**WHAT YOU HAVE TO DO:** Restate word for word the lines of the entries below, starting with the line that holds "else if kind" and ending with the line that holds "let v := row.map toBf16", and no others.

**RECORDS FOR PROCESSING:**
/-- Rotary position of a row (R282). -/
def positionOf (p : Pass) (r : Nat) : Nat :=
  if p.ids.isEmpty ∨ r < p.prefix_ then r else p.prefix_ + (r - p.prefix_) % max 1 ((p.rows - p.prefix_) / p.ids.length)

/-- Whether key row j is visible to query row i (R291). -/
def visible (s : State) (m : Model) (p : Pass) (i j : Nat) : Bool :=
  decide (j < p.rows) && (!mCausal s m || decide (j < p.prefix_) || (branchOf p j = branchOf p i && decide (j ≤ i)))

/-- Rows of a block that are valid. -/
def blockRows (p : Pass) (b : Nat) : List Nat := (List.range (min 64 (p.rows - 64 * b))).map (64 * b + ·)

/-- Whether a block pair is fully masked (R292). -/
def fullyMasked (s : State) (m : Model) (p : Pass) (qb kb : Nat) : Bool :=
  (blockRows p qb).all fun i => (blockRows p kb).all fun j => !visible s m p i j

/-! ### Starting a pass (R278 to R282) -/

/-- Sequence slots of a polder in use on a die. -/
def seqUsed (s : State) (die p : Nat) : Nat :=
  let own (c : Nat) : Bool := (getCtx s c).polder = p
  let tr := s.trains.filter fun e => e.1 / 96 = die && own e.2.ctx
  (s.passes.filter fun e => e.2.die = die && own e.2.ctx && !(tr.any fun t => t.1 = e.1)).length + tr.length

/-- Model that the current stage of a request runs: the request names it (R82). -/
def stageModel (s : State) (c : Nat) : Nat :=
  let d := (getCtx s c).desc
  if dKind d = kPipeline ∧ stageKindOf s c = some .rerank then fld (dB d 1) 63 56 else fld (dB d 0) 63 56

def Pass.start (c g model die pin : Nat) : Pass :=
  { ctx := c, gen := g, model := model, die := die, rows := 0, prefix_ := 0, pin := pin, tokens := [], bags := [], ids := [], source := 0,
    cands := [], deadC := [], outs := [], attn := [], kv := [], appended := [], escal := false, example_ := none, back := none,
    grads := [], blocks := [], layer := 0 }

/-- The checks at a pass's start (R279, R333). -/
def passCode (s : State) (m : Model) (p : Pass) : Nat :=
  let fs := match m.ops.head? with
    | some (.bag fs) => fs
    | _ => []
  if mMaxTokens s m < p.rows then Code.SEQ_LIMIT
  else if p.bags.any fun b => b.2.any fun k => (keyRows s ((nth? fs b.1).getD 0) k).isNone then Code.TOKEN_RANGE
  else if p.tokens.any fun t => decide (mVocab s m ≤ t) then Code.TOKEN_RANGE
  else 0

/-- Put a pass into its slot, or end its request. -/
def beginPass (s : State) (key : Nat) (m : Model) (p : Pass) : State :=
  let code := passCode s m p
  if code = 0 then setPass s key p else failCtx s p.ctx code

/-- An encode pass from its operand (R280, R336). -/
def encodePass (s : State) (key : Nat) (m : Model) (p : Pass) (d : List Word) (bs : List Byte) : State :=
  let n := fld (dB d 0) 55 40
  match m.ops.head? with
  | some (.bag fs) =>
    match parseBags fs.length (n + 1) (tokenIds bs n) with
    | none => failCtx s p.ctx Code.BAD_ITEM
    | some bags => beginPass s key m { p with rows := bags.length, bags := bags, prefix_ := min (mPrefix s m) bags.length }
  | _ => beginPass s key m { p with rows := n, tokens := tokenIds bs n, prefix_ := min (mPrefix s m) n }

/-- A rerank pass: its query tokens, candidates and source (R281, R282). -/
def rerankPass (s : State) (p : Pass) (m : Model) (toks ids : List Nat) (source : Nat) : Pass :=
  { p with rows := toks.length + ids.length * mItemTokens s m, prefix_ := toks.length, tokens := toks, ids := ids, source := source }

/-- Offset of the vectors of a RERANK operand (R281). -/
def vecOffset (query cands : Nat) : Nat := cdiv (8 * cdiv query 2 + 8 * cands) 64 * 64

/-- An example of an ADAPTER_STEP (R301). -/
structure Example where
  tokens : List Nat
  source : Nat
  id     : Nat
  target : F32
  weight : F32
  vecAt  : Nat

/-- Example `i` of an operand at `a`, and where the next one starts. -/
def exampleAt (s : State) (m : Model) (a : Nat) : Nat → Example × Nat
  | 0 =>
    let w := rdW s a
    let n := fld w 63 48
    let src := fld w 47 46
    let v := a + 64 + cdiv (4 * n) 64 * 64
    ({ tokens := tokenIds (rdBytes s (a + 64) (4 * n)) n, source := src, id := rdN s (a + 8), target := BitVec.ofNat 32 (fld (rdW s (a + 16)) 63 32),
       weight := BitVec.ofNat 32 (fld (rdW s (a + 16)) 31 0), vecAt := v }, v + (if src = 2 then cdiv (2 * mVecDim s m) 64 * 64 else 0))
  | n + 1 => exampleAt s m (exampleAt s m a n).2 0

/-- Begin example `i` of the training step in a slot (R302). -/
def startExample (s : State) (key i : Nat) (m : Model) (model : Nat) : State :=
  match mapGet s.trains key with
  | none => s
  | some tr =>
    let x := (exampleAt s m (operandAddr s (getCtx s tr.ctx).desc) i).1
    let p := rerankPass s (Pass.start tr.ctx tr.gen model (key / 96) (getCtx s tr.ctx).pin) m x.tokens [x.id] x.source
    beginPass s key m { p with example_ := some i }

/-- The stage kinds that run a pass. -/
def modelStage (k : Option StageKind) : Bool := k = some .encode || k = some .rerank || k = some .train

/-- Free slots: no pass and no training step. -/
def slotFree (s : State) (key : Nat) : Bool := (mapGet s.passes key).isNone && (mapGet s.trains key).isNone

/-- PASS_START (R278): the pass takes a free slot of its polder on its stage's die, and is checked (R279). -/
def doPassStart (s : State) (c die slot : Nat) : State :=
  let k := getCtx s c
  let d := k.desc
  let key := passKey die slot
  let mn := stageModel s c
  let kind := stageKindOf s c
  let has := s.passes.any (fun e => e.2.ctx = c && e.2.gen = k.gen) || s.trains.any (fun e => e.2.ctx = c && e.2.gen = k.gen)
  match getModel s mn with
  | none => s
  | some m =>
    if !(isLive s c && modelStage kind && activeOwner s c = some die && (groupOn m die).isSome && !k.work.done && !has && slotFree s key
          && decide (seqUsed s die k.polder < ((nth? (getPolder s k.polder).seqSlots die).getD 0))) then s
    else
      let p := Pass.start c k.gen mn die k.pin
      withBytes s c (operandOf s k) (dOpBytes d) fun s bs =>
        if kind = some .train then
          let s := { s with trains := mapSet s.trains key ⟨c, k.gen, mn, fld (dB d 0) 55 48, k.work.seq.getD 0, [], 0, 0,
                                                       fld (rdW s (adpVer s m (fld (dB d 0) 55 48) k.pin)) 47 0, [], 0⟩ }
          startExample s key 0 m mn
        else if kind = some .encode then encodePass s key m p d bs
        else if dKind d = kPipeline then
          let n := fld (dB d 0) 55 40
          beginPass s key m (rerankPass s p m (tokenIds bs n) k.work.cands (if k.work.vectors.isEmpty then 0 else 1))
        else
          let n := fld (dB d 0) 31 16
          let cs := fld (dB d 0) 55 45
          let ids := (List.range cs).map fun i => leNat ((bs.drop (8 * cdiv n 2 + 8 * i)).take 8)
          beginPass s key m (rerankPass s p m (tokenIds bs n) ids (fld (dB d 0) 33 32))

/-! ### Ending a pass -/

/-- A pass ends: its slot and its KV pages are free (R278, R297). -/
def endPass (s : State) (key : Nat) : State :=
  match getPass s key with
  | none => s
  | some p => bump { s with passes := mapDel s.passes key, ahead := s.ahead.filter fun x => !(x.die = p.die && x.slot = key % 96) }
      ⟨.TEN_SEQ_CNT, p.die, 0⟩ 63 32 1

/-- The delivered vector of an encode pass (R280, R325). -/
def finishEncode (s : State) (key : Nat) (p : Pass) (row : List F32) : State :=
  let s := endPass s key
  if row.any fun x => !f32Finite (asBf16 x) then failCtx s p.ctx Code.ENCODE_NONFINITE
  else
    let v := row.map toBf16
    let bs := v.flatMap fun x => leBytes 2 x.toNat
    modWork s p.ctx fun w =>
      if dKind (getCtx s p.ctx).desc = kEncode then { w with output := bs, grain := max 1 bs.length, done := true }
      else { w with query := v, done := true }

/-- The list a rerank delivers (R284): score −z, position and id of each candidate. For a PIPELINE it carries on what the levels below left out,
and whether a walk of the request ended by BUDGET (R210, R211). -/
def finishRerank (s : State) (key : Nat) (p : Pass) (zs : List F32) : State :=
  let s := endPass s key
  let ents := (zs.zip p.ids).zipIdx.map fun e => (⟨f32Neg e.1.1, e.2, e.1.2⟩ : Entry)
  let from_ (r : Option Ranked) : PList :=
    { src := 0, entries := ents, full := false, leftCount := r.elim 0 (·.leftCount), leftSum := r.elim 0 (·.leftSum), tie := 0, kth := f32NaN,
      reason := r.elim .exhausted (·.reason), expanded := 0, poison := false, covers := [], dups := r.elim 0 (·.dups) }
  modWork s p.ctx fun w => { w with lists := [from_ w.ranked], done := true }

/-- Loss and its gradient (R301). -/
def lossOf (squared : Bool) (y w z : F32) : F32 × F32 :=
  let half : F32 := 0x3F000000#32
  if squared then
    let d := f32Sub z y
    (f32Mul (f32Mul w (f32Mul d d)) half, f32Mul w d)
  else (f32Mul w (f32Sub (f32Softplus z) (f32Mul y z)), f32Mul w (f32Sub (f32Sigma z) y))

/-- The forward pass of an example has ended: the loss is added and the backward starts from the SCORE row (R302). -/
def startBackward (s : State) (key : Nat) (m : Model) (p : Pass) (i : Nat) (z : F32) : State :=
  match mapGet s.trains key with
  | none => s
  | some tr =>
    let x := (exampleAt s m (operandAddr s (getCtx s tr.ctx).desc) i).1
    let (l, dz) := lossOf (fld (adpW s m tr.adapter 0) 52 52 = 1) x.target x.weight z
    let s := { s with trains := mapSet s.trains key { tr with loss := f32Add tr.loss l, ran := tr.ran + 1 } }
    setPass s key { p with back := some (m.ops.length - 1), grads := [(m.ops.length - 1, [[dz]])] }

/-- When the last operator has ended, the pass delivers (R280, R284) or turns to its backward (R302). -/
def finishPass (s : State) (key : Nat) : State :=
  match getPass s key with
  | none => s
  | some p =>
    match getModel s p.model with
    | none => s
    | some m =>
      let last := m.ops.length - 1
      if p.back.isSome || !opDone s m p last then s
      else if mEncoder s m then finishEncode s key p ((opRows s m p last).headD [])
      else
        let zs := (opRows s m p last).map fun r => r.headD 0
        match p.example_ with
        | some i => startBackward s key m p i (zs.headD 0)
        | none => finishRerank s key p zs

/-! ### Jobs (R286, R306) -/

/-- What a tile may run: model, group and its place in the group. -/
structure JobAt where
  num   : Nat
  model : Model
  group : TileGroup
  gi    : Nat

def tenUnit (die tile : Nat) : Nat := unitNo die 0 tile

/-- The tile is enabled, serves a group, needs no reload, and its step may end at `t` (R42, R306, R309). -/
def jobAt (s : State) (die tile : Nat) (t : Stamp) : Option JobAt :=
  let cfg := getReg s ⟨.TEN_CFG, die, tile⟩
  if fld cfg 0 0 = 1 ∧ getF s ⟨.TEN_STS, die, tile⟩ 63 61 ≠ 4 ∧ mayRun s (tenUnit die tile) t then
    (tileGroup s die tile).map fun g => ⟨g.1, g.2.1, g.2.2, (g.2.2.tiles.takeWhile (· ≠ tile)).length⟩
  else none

* * *

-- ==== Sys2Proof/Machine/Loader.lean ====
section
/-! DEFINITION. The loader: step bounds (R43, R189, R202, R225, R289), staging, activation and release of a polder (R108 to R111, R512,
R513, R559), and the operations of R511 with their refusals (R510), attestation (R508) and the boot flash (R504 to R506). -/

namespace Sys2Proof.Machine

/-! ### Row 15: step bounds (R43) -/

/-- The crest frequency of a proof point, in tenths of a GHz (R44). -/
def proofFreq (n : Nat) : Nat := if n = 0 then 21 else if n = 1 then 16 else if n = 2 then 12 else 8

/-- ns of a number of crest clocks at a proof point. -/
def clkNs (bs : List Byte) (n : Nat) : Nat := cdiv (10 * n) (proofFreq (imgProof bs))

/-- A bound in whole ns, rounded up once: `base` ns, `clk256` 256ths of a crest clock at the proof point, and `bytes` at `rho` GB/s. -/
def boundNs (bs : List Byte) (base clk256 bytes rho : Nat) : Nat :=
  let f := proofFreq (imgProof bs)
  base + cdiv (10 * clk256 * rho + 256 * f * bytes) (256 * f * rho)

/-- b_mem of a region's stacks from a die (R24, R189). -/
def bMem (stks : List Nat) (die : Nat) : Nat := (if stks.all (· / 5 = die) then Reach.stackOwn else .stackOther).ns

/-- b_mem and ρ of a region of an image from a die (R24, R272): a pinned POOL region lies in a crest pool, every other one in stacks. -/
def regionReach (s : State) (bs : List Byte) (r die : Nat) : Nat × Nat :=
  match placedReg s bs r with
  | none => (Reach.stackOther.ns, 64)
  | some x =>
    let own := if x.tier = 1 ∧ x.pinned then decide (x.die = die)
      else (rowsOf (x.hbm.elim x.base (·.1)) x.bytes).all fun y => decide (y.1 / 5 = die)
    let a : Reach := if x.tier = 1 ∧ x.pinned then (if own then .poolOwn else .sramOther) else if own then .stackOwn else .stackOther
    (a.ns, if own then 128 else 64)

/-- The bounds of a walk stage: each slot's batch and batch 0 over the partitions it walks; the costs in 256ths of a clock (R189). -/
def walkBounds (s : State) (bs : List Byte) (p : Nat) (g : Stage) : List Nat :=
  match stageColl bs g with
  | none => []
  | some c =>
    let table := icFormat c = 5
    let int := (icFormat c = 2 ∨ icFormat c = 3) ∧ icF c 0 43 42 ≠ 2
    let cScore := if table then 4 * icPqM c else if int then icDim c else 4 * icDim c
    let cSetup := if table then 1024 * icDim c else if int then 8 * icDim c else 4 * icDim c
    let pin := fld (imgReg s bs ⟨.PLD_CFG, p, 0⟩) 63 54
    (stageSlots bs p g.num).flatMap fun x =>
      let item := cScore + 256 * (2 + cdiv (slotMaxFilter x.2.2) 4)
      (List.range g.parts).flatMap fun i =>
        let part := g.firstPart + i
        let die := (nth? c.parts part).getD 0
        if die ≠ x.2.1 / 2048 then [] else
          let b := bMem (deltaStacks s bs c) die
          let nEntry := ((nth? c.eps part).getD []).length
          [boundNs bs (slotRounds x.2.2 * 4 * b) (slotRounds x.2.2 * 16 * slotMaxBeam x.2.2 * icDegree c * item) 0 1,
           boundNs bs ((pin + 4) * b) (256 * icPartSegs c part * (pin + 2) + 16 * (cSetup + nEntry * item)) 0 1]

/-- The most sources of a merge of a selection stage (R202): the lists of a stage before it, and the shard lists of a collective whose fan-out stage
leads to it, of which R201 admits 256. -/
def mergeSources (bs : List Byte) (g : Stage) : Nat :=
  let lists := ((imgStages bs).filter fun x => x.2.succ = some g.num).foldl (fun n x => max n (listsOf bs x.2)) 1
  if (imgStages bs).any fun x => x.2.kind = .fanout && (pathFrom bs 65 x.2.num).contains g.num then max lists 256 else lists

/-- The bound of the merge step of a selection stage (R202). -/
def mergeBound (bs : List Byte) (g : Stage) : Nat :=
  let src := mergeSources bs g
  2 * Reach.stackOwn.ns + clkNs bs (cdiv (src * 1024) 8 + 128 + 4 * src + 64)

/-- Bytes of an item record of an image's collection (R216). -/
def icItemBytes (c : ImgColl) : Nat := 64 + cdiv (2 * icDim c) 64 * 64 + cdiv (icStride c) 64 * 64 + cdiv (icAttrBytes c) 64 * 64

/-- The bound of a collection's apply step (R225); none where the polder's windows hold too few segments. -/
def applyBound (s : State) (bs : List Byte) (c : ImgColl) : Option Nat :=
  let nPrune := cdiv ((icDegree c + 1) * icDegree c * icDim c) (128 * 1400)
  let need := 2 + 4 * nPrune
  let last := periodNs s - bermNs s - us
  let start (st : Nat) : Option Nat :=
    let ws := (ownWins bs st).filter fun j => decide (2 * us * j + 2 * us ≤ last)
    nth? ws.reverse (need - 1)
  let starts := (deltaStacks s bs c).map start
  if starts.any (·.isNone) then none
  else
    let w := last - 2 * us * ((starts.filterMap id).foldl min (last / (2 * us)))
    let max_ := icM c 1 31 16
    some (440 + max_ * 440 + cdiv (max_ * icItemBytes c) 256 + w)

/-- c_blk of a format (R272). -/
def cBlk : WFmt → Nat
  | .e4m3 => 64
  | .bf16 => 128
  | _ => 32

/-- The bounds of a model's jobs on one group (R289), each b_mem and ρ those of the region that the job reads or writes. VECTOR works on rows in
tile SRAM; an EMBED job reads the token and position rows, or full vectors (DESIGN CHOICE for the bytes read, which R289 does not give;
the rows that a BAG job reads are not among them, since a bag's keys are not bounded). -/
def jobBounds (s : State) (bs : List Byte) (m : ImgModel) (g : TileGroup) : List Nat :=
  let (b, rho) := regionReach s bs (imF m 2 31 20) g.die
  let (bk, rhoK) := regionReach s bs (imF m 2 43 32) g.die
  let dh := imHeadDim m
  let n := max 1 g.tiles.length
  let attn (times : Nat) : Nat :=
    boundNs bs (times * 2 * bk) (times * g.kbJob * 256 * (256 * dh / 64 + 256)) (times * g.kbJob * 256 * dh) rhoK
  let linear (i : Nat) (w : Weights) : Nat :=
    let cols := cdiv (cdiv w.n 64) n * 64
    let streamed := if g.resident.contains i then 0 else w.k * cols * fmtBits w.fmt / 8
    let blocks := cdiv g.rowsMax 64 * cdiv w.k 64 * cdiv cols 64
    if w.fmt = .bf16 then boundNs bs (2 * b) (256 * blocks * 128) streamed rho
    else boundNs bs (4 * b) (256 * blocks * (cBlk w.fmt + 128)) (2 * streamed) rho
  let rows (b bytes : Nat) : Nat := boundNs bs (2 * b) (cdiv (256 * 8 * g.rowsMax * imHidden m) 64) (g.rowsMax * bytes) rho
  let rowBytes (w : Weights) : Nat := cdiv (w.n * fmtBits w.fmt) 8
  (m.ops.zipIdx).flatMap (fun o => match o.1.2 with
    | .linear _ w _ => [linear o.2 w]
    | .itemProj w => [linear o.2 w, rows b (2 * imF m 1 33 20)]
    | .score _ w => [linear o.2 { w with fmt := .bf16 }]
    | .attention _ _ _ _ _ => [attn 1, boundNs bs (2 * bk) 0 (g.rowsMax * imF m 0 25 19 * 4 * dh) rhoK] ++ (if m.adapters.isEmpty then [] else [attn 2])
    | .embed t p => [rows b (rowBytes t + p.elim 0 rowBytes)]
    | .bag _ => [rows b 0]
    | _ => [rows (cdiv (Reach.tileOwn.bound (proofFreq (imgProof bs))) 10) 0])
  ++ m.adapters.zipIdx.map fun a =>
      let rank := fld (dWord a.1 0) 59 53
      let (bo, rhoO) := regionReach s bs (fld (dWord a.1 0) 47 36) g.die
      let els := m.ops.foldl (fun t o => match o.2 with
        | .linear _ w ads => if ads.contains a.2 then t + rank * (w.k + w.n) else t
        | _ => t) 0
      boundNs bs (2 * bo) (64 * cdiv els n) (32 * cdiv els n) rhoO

**RESULT BELOW:**
        else if kind = some .encode then encodePass s key m p d bs
        else if dKind d = kPipeline then
          let n := fld (dB d 0) 55 40
          beginPass s key m (rerankPass s p m (tokenIds bs n) k.work.cands (if k.work.vectors.isEmpty then 0 else 1))
        else
          let n := fld (dB d 0) 31 16
          let cs := fld (dB d 0) 55 45
          let ids := (List.range cs).map fun i => leNat ((bs.drop (8 * cdiv n 2 + 8 * i)).take 8)
          beginPass s key m (rerankPass s p m (tokenIds bs n) ids (fld (dB d 0) 33 32))

/-! ### Ending a pass -/

/-- A pass ends: its slot and its KV pages are free (R278, R297). -/
def endPass (s : State) (key : Nat) : State :=
  match getPass s key with
  | none => s
  | some p => bump { s with passes := mapDel s.passes key, ahead := s.ahead.filter fun x => !(x.die = p.die && x.slot = key % 96) }
      ⟨.TEN_SEQ_CNT, p.die, 0⟩ 63 32 1

/-- The delivered vector of an encode pass (R280, R325). -/
def finishEncode (s : State) (key : Nat) (p : Pass) (row : List F32) : State :=
  let s := endPass s key
  if row.any fun x => !f32Finite (asBf16 x) then failCtx s p.ctx Code.ENCODE_NONFINITE
  else
    let v := row.map toBf16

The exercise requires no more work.